[Stored items]
_____
/-- A step on the sequencer's turn is exec of the well-formed operation its control word decodes to, and a host write to
CTRL that decodes to a command is exec of START; the turn taken leaves the agenda (30_encoding R90, 20_memory R72, R73,
10_state R31; log 1). -/
def Obligations.StepRunsTheDecodedInstruction : Prop :=
  ∀ (s : State) (i : Instr),
    (s.agenda = [] → s.fetch = .ok i → i.wf = true ∧ step s = exec i s) ∧
    (∀ rest, s.agenda = .core :: rest → s.fetch = .ok i →
      i.wf = true ∧ step s = exec i { s with agenda := rest }) ∧
    (∀ b rest, s.agenda = .host (.writeCtrl b) :: rest → decode (.command b) = .ok i →
      i = .start ∧ step s = exec .start { s with agenda := rest })

/-- In a state whose control word is reserved the sequencer has no step: it is stuck (30_encoding R94; log 6). -/
def Obligations.ReservedControlWordIsStuck : Prop :=
  ∀ (s : State) (e : DecodeError), s.fetch = .error e →
    (s.agenda = [] ∨ ∃ rest, s.agenda = .core :: rest) → step s = .fault (.reservedControlWord e)

/-- SCHED and ROUND given an index no control word can have stop by the same name (30_encoding R94; log 6). -/
def Obligations.IndexOutOfRangeIsStuck : Prop :=
  ∀ (s : State) (t : BitVec 7),
    (t.toNat < 16 ∨ 79 < t.toNat → exec (.sched t) s = .fault (.reservedControlWord (.schedIndex t))) ∧
    (79 < t.toNat → exec (.round t) s = .fault (.reservedControlWord (.roundIndex t)))

/-! ## Primitive functions and byte order -/

/-- add64 is addition modulo 2^64 of the unsigned values (40_primitives R120). -/
def Obligations.AddWrapsModulo64 : Prop :=
  ∀ x y : Word, (add64 x y).toNat = (x.toNat + y.toNat) % 2 ^ 64

/-- rotr moves bit (i + b) mod 64 to bit i and is undone by rotating by 64 − b (40_primitives R121). -/
def Obligations.RotateMovesBits : Prop :=
  ∀ (x : Word) (b : Nat), 1 ≤ b → b ≤ 63 →
    (∀ i < 64, (rotr x b).getLsbD i = x.getLsbD ((i + b) % 64)) ∧ rotr (rotr x b) (64 - b) = x

/-- shr divides by 2^b and brings zeros in at the top (40_primitives R122). -/
def Obligations.ShiftDividesByPower : Prop :=
  ∀ (x : Word) (b : Nat), 1 ≤ b → b ≤ 63 →
    (shr x b).toNat = x.toNat / 2 ^ b ∧ ∀ i < 64, (shr x b).getLsbD i = (decide (i + b < 64) && x.getLsbD (i + b))

/-- Each bit of σ0, σ1, Σ0, Σ1 is the exclusive or of three bits of the argument (40_primitives R124 to R127, R132). -/
def Obligations.SigmaBits : Prop :=
  ∀ (x : Word) (i : Nat), i < 64 →
    (smallSigma0 x).getLsbD i =
      ((x.getLsbD ((i + 1) % 64) ^^ x.getLsbD ((i + 8) % 64)) ^^ (decide (i + 7 < 64) && x.getLsbD (i + 7))) ∧
    (smallSigma1 x).getLsbD i =
      ((x.getLsbD ((i + 19) % 64) ^^ x.getLsbD ((i + 61) % 64)) ^^ (decide (i + 6 < 64) && x.getLsbD (i + 6))) ∧
    (bigSigma0 x).getLsbD i =
      ((x.getLsbD ((i + 28) % 64) ^^ x.getLsbD ((i + 34) % 64)) ^^ x.getLsbD ((i + 39) % 64)) ∧
    (bigSigma1 x).getLsbD i =
      ((x.getLsbD ((i + 14) % 64) ^^ x.getLsbD ((i + 18) % 64)) ^^ x.getLsbD ((i + 41) % 64))

/-- Ch chooses y[i] where x[i] = 1 and z[i] where x[i] = 0; Maj is 1 where at least two of the three bits are
(40_primitives R128, R129). -/
def Obligations.ChooseAndMajorityBits : Prop :=
  ∀ (x y z : Word) (i : Nat), i < 64 →
    (ch x y z).getLsbD i = (if x.getLsbD i then y.getLsbD i else z.getLsbD i) ∧
    (maj x y z).getLsbD i =
      decide (2 ≤ (x.getLsbD i).toNat + (y.getLsbD i).toNat + (z.getLsbD i).toNat)

/-- be64 is the big-endian value of eight bytes, tobe64 its byte i is w[63−8i : 56−8i], and each undoes the other
(20_memory R62). -/
def Obligations.BigEndianWords : Prop :=
  (∀ s : Vector Byte 8, (be64 s).toNat =
    s[0].toNat * 2 ^ 56 + s[1].toNat * 2 ^ 48 + s[2].toNat * 2 ^ 40 + s[3].toNat * 2 ^ 32 +
    s[4].toNat * 2 ^ 24 + s[5].toNat * 2 ^ 16 + s[6].toNat * 2 ^ 8 + s[7].toNat) ∧
  (∀ (w : Word) (i : Fin 8), (tobe64 w)[i].toNat = w.toNat / 2 ^ (56 - 8 * i.val) % 256) ∧
  (∀ w : Word, be64 (tobe64 w) = w) ∧ ∀ s : Vector Byte 8, tobe64 (be64 s) = s

/-- The ROMs hold the first 64 bits of the fractional parts of the cube roots of the first 80 primes and of the square
roots of the first 8 (10_state R25, R26; the spec took the values from general knowledge, 93 G1 to G3; log 12): the word
k of prime p is the one for which q·2^64 + k is the integer part of the root of p times 2^64, for a whole q. -/
def Obligations.RomsAreRootsOfPrimes : Prop :=
  let primes := (List.range 410).filter fun p => 2 ≤ p && (List.range p).all fun d => d < 2 || p % d != 0
  primes.length = 80 ∧
  (∀ (t : Fin 80) (p : Nat), primes[t.val]? = some p →
    ∃ q < 8, (q * 2 ^ 64 + roundConstants[t].toNat) ^ 3 ≤ p * 2 ^ 192 ∧
      p * 2 ^ 192 < (q * 2 ^ 64 + roundConstants[t].toNat + 1) ^ 3) ∧
  ∀ (i : Fin 8) (p : Nat), primes[i.val]? = some p →
    ∃ q < 8, (q * 2 ^ 64 + initialHash[i].toNat) ^ 2 ≤ p * 2 ^ 128 ∧
      p * 2 ^ 128 < (q * 2 ^ 64 + initialHash[i].toNat + 1) ^ 2

/-! ## Memory -/

/-- MemRead and MemWrite inside a space: a read gives the bytes listed, lowest address first, and changes no storage; a
write sets its cells and no other cell of any space. Outside the space neither is defined and the model stops
(20_memory R61; log 7). -/
def Obligations.MemoryAccess : Prop :=
  ∀ (sp : Space) (addr n : Nat) (s : State),
    (addr + n ≤ s.size sp →
      (∃ bytes k, memRead sp addr n s = .ok (bytes, { s with draws := k }) ∧
        ∀ (i : Fin n) (b : Byte), (s.space sp).read (addr + i) = some b → bytes[i] = b) ∧
      ∀ bytes : Vector Byte n, ∃ s', memWrite sp addr bytes s = .ok s' ∧
        (∀ a, (s'.space sp).read a =
          if h : addr ≤ a ∧ a < addr + n then some (bytes[a - addr]'(by omega)) else (s.space sp).read a) ∧
        s' = { s with msg := s'.msg, pmb := s'.pmb, dig := s'.dig } ∧
        ∀ other, other ≠ sp → s'.space other = s.space other) ∧
    (s.size sp < addr + n → memRead sp addr n s = .error (.outsideSpace sp) ∧
      ∀ bytes : Vector Byte n, memWrite sp addr bytes s = .error (.outsideSpace sp))

/-- A write keeps the canonical form of a memory, changes the byte at its address and no other, and in canonical form
equal contents are equal data (20_memory R61). -/
def Obligations.MemoryIsCanonical : Prop :=
  (∀ (m : Memory) (a b : Nat) (x : Byte), m.wf →
    (m.write a x).wf ∧ (m.write a x).read b = if b = a then some x else m.read b) ∧
  ∀ m m' : Memory, m.wf → m'.wf → (∀ a, m.read a = m'.read a) → m = m'

/-! ## Padder -/

/-- z(n) = (111 − n) mod 128 is the least number of zero bytes that makes the padded length a multiple of 128; in bits
k = (895 − L) mod 1024 = 8z + 7 (41_padder R141). -/
def Obligations.ZeroBytesAreMinimal : Prop :=
  ∀ n : Nat, (padZeros n : Int) = (111 - n) % 128 ∧ padZeros n ≤ 127 ∧ (n + 1 + padZeros n + 16) % 128 = 0 ∧
    (∀ z, (n + 1 + z + 16) % 128 = 0 → padZeros n ≤ z) ∧
    (8 * padZeros n + 7 : Int) = (895 - 8 * n) % 1024 ∧ (8 * n + 1 + (8 * padZeros n + 7)) % 1024 = 896 ∧
    8 * padZeros n + 7 ≤ 1023

/-- P(n) and N(n) in closed form: N ≥ 1, P the least multiple of 128 that is ≥ n + 17, both monotone, and N within 55
bits (41_padder R143). -/
def Obligations.PaddedLengthClosedForm : Prop :=
  ∀ n : Nat, paddedLength n = n + 1 + padZeros n + 16 ∧ paddedLength n = 128 * blockCount n ∧
    blockCount n = (n + 144) / 128 ∧ blockCount n = n / 128 + (if n % 128 ≤ 111 then 1 else 2) ∧
    1 ≤ blockCount n ∧ n + 17 ≤ paddedLength n ∧
    (∀ p, p % 128 = 0 → n + 17 ≤ p → paddedLength n ≤ p) ∧
    (∀ n', n ≤ n' → paddedLength n ≤ paddedLength n' ∧ blockCount n ≤ blockCount n') ∧
    (n ≤ 2 ^ 61 - 1 → blockCount n ≤ 2 ^ 54 + 1)

/-- The padded message byte by byte: the message, 0x80, zeros, the upper length word 0, the length in bits big-endian
(30_encoding R99). -/
def Obligations.PaddedMessageFormat : Prop :=
  ∀ (n : Nat) (m : Vector Byte n), paddedLength n = n + 1 + (((111 : Int) - n) % 128).toNat + 16 ∧
    paddedLength n = 128 * blockCount n ∧
    ∀ (j : Nat) (hj : j < paddedLength n), (padMessage m)[j] =
      if h : j < n then m[j]
      else if j = n then 0x80#8
      else if j < paddedLength n - 8 then 0x00#8
      else (tobe64 (BitVec.ofNat 64 (8 * n)))[j - (paddedLength n - 8)]'(by omega)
_____
**PROBLEM STATEMENT:** Every line that contains "error" should be copied out of the data.

**EXERCISE RESPONSE:**
  ∀ (s : State) (e : DecodeError), s.fetch = .error e →
    (s.size sp < addr + n → memRead sp addr n s = .error (.outsideSpace sp) ∧
      ∀ bytes : Vector Byte n, memWrite sp addr bytes s = .error (.outsideSpace sp))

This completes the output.